Your objective - Look through the listing for the string "from" and copy out every line that holds it.

Dataset content -
/-- FABRIC_TX_UNIT (R288, R299): a unit from the fabric's transmit stream port; TX_KIND 3 is taken as 0. -/
def execFabricTxUnit (k : LPatch) (slot : Slot) (kind : BitVec 2) (data : List Byte) (s : State) : Out :=
  let k := k.val
  let slot := slot.val
  let src := s.erd F.PSLOT_SRC (s.pb k) slot
  actOn s (if s.engineRuns k ∧ 2 ≤ src ∧ data ≠ [] then s.slotLane k slot else none) fun l =>
    if ¬ s.txReady k slot then s
    else
      let q := s.cvTx k slot (s.pcsOf l) (if kind.toNat = 3 then 0 else kind.toNat) data false
      q.1.modLane l (fun x => { x with prefill := x.prefill ++ [⟨q.2, q.2.length, s.gapAfter k slot 0, false⟩] })

/-- TX_UNDERRUN (R164, R291): the buffer holds no byte while a unit's last byte is still to come; the unit gets its mode's ending, and the
transmitter fills its prefill buffer again. -/
def execTxUnderrun (l : Lane) (off : Nat) (s : State) : Out :=
  let l := l.val
  act s (s.stackOn && s.txRuns l && (s.laneAt l).sending && (s.laneAt l).level == 0)
    (((s.tick off).laneCount ctrUnder l 1).modLane l (fun x =>
      { x with prefill := [], sending := false, sent := if s.pcsOf l = 0 then x.sent else x.sent ++ [.error (s.pcsOf l)] }))

/-! Action slots (R284, R286). -/

/-- A write of an action slot's control word: LOAD stages its record from the next boundary. -/
def State.writeAction (s : State) (k a : Nat) (v : W32) (be : Nat) : State :=
  let s1 := s.mergeWrite (F.ACT_SLOTS.at (s.pb k) a 0) v be
  if F.ACT_LOAD.wants v be = 1 then
    (s1.wr F.ACT_READY (s.pb k) 0 a).modPat k (fun x => { x with loads := x.loads.filter (fun b => b != a) ++ [a], acts := x.acts.put a none })
  else s1

/-- ACTION_LOAD (R284): a write of an action slot's control word with LOAD. -/
def execActionLoad (k : LPatch) (a : Fin 8) (v : W32) (be : BitVec 4) (s : State) : Out :=
  act s (s.stackOn && F.ACT_LOAD.wants v be.toNat == 1) (s.viaPatch k.val (0x744 + 8 * a.val) v be.toNat (s.writeAction k.val a.val v be.toNat))

/-- ACTION_STAGED (R284): the record has been read; staging that meets poison leaves READY at 0. -/
def execActionStaged (k : LPatch) (a : Fin 8) (s : State) : Out :=
  let k := k.val
  let a := a.val
  let s1 := s.modPat k (fun x => { x with staging := x.staging.filter (fun b => b != a) })
  act s (s.engineRuns k && decide (a ∈ (s.patAt k).staging) && s.patBanks k != 0)
    (match s.readRec k (64 * s.rd F.ACT_REC (s.pb k) a) with
     | .poisonHead => s1.patPoison k
     | .poisonBody _ => s1.patPoison k
     | .ok kind slen body =>
       if kind = 3 then s1
       else if slen = 0 then s1.bump F.PATE_KIND_SKIP (s.pb k)
       else (s1.wr F.ACT_READY (s.pb k) 1 a).modPat k (fun x => { x with
         acts := x.acts.put a (some { ser := 0, thread := 4, kind := kind, body := body, submask := 0, badcv := false, gap := 0 }) }))

/-- The copy of a staged unit for one lane slot: the slots in whose transmit path it goes, with the lane and the bytes (R284). -/
def State.actionUnit (s : State) (k a slot : Nat) : State × Option (Nat × TxUnit) :=
  match (s.patAt k).act? a, s.canTake k slot with
  | some c, some l =>
    if ¬ bitAt (s.rd F.ACT_SLOTS (s.pb k) a) slot then (s, none)
    else if ¬ playable (s.pcsOf l) c.kind c.body.length c.body then (s.bump F.PATE_KIND_SKIP (s.pb k), none)
    else
      let q := s.cvTx k slot (s.pcsOf l) c.kind c.body false
      (q.1, some (l, ⟨q.2, q.2.length, s.gapAfter k slot 0, true⟩))
  | _, _ => (s, none)

/-- Action slots are released together, in ascending order, ahead of the data that waits (R165, R283, R284). -/
def State.releaseActions (s : State) (k : Nat) (as : List Nat) : State :=
  let s1 := forEach (fun a s => if s.rd F.ACT_READY (s.pb k) a = 0 then s.bump F.PATE_ACT_MISS (s.pb k) else s) as s
  forEach (fun slot s =>
    let r := as.foldl (fun (p : State × List (Nat × TxUnit)) a =>
      if p.1.rd F.ACT_READY (p.1.pb k) a = 0 then p
      else
        let q := p.1.actionUnit k a slot
        (q.1, p.2 ++ q.2.toList)) (s, [])
    match r.2 with
    | [] => r.1
    | (l, _) :: _ => r.1.modLane l (fun x => { x with prefill := r.2.map (fun e => e.2) ++ x.prefill })) (List.range 16) s1

/-! Commands (R273, R274, R293). -/

/-- A START takes effect (R273, R274): each thread named that is not RUNNING starts, one that waits starts again (assumption 39). A bolt out of service starts no engine (R348). -/
def State.startPat (s : State) (k threads : Nat) (c : Option CmdRef) : State :=
  let b := s.pb k
  if s.flag F.BOLT_OUT (BOLT k) then s.completeOpt c .refused
  else if s.patBanks k = 0 then
    (forN (fun t s => if bitAt threads t then s.wr F.THR_REASON b 5 t else s) 4 s).completeOpt c .refused
  else
    (forN (fun t s =>
      if bitAt threads t ∧ s.rd F.THR_STATE b t ≠ 1 then
        ((((s.modThread k t (fun _ => { loops := [], ovf := 0, send := none, until_ := none, sync := none })).showDepth k t).wr F.THR_REASON b 0
          t)).threadTo k t (s.rd F.PAT_ENTRY b t)
      else s) 4 s).completeOpt c .ok

/-- The queued units of a thread are discarded. -/
def State.flushThread (s : State) (k t : Nat) : State :=
  s.modPat k (fun x => { x with queues := x.queues.map (fun e => (e.1, e.2.filter (fun c => c.thread != t))) })

/-- A STOP takes effect (R274). -/
def State.haltPat (s : State) (k threads : Nat) (c : Option CmdRef) : State :=
  (forN (fun t s => if bitAt threads t then (s.flushThread k t).stopThread k t 1 else s) 4 s).completeOpt c .ok

/-- A CMD for the engine (R274, R293). -/
def State.patCmd (s : State) (k cmd threads : Nat) (c : Option CmdRef) : State :=
  if cmd = 1 ∨ cmd = 2 then s.modPat k (fun x => { x with reqs := x.reqs ++ [(cmd, threads, c)] }) else s.completeOpt c .ok

/-- A PATTERN command, or a write of CMD, with a code and threads (R293, R373, R545). -/
def State.patternCmd (s : State) (k cmd threads : Nat) (c : Option CmdRef) : Option State :=
  match c with
  | none => some (s.viaPatch k 0x600 (BitVec.ofNat 32 (cmd + 16 * threads)) 1 (s.patCmd k cmd threads none))
  | some r =>
    match s.cmdOf r 0x19 .fresh with
    | none => none
    | some d =>
      let code := if 2 < d.param 8 1 then 0 else d.param 8 1
      if d.target = k ∧ code = cmd ∧ d.param 9 1 % 16 = threads then some ((s.setPhase r .running).patCmd k cmd threads c) else none

/-- PATTERN_START (R274). -/
def execPatternStart (k : LPatch) (threads : BitVec 4) (c : Option CmdRef) (s : State) : Out :=
  actOn s (if s.patchLive k.val then s.patternCmd k.val 1 threads.toNat c else none) id

/-- PATTERN_STOP (R274). -/
def execPatternStop (k : LPatch) (threads : BitVec 4) (c : Option CmdRef) (s : State) : Out :=
  actOn s (if s.patchLive k.val then s.patternCmd k.val 2 threads.toNat c else none) id

/-- A write of a substitution value (R280): half 0 is the low word. It becomes the working value at the next boundary. -/
def State.writeSub (s : State) (k e half : Nat) (v : W32) (be : Nat) : State :=
  let x := s.patAt k
  let cur : W64 := if Tab.get (fun _ => false) x.subNew e then Tab.get (fun _ => 0) x.subWork e else BitVec.ofNat 64 (s.subVal k e)
  let part := BitVec.ofNat 32 (cur.toNat / 2 ^ (32 * half))
  let m := BitVec.ofNat 32 (enMask be)
  let new := (v &&& m) ||| (part &&& ~~~ m)
  let w := if half = 0 then cur.toNat / 2 ^ 32 * 2 ^ 32 + new.toNat else cur.toNat % 2 ^ 32 + 2 ^ 32 * new.toNat
  s.modPat k (fun x => { x with subWork := x.subWork.put e (BitVec.ofNat 64 w), subNew := x.subNew.put e true })

/-! Boundaries. -/

/-- A jump of a thread (R282). -/
def State.jumpThread (s : State) (k t target : Nat) (flush : Bool) : State :=
  let s1 := if flush then s.flushThread k t else s
  let s2 := (s1.modThread k t (fun _ => { loops := [], ovf := 0, send := none, until_ := none, sync := none })).showDepth k t
  ((s2.wr F.THR_REASON (s.pb k) 0 t).incr F.PATE_JUMPS (s.pb k)).threadTo k t target
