-- ==== Sys2Proof/Machine/Seams.lean ====
section
/-! DEFINITION. Seam links and multi-device systems (R395 to R421): link states, frames and cells, bring-up, routes, the system trigger
delay, halted devices. -/

namespace Sys2Proof.Machine

/-! Routes (R406, R411, R414). -/

/-- The cost of a hop in 1/32 root cycles (R411). -/
def hopCost (l : Link) : Nat := 384 + l.oneway

/-- The seam by which `x` has this link, and the device at its other end. -/
def linkAt (l : Link) (x : Nat) : Option (Nat × Nat) :=
  if l.a = x then some (l.sa, l.b) else if l.b = x then some (l.sb, l.a) else none

/-- One round of relaxation: least cost and its hops toward a destination, by device. -/
def relax (ls : List Link) (t : Tab (Nat × Nat)) : Tab (Nat × Nat) :=
  let far : Nat → Nat × Nat := fun _ => (2 ^ 40, 2 ^ 40)
  let one := fun (x y c : Nat) (t : Tab (Nat × Nat)) =>
    let v := Tab.get far t y
    if v.1 + c < (Tab.get far t x).1 then Tab.put t x (v.1 + c, v.2 + 1) else t
  forEach (fun l t => one l.b l.a (hopCost l) (one l.a l.b (hopCost l) t)) ls t

/-- Least cost and hops toward `y`, by device. -/
def distTo (ls : List Link) (y fuel : Nat) : Tab (Nat × Nat) := forN (fun _ t => relax ls t) fuel [(y, (0, 0))]

/-- Devices that a list of links joins to device 0, as a count: one more than the highest number. -/
def deviceCount (ls : List Link) : Nat := forEach (fun l n => max n (max l.a l.b + 1)) ls 1

/-- Inserts a choice behind those that cost no more; of equal cost, behind those of a lower seam. -/
def insertChoice (p : Nat × Nat × Nat) : List (Nat × Nat × Nat) → List (Nat × Nat × Nat)
  | [] => [p]
  | q :: t => if q.2.1 < p.2.1 ∨ (q.2.1 = p.2.1 ∧ q.1 ≤ p.1) then q :: insertChoice p t else p :: q :: t

/-- The seams of `x` in the order of their cost toward `y`, each with cost and hops; ties to the lower seam. -/
def choices (ls : List Link) (t : Tab (Nat × Nat)) (x : Nat) : List (Nat × Nat × Nat) :=
  let cs := ls.filterMap (fun l =>
    match linkAt l x with
    | none => none
    | some (sm, o) =>
      let v := Tab.get (fun _ => (2 ^ 40, 2 ^ 40)) t o
      if v.1 < 2 ^ 40 then some (sm, v.1 + hopCost l, v.2 + 1) else none)
  cs.foldl (fun l p => insertChoice p l) []

/-- The route entry of `x` toward `y` (R414, R421). -/
def routeOf (ls : List Link) (x y : Nat) : Route :=
  match choices ls (distTo ls y (deviceCount ls)) x with
  | [] => ⟨7, 7, 0, 0⟩
  | p :: t =>
    let alt := match t with | [] => 7 | q :: _ => q.1
    ⟨BitVec.ofNat 3 p.1, BitVec.ofNat 3 alt, BitVec.ofNat 6 p.2.2, BitVec.ofNat 16 (ceilDiv p.2.1 32)⟩

/-- The greatest least cost over every pair, in 1/32 root cycles. -/
def worstPair (ls : List Link) (count : Nat) (out_ : Option Nat) : Nat :=
  forN (fun y m =>
    if out_ = some y then m
    else (distTo ls y count).foldl (fun m e => max m e.2.1) m) count 0

/-- L_max in 1/32 root cycles: over no failure and every single failed device or link (R411). -/
def lMaxOf (ls : List Link) : Nat :=
  let n := deviceCount ls
  let byDevice := forN (fun d m => max m (worstPair (ls.filter (fun l => l.a != d && l.b != d)) n (some d))) n (worstPair ls n none)
  forN (fun i m => max m (worstPair (ls.eraseIdx i) n none)) ls.length byDevice

/-- D_CALC for L_max in 1/32 root cycles and a period (R411). -/
def dCalcOf (count lmax period : Nat) : Nat := if count < 2 then 1 else 1 + ceilDiv (lmax + 320) (32 * period)

/-- Writes a route entry into the table. -/
def State.setRoute (s : State) (d : Nat) (r : Route) : State :=
  (((s.wr F.SYS_PRI DEV r.pri.toNat d).wr F.SYS_ALT DEV r.alt.toNat d).wr F.SYS_HOPS DEV r.hops.toNat d).wr F.SYS_LAT DEV r.lat.toNat d

/-- The links that still work as far as the head sees: not those of its own seams that are not UP, nor those of seams that other devices
reported DOWN (R414), nor those of halted devices (R418). -/
def State.liveLinks (s : State) : List Link :=
  s.sys.links.filter (fun l => !((l.a == 0 && !s.seamUp l.sa) || (l.b == 0 && !s.seamUp l.sb)) && !s.flag F.SYS_HALTED DEV l.a
    && !s.flag F.SYS_HALTED DEV l.b && decide ((l.a, l.sa) ∉ s.sys.downs) && decide ((l.b, l.sb) ∉ s.sys.downs))

/-- Some device of the first `n` lies deeper than 6 hops (R409). -/
def tooFar (ls : List Link) (n : Nat) : Bool := (List.range n).any (fun x => decide (6 < (routeOf ls x 0).hops.toNat))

Exercise result -
/-- FABRIC_TX_UNIT (R288, R299): a unit from the fabric's transmit stream port; TX_KIND 3 is taken as 0. -/
/-- A write of an action slot's control word: LOAD stages its record from the next boundary. -/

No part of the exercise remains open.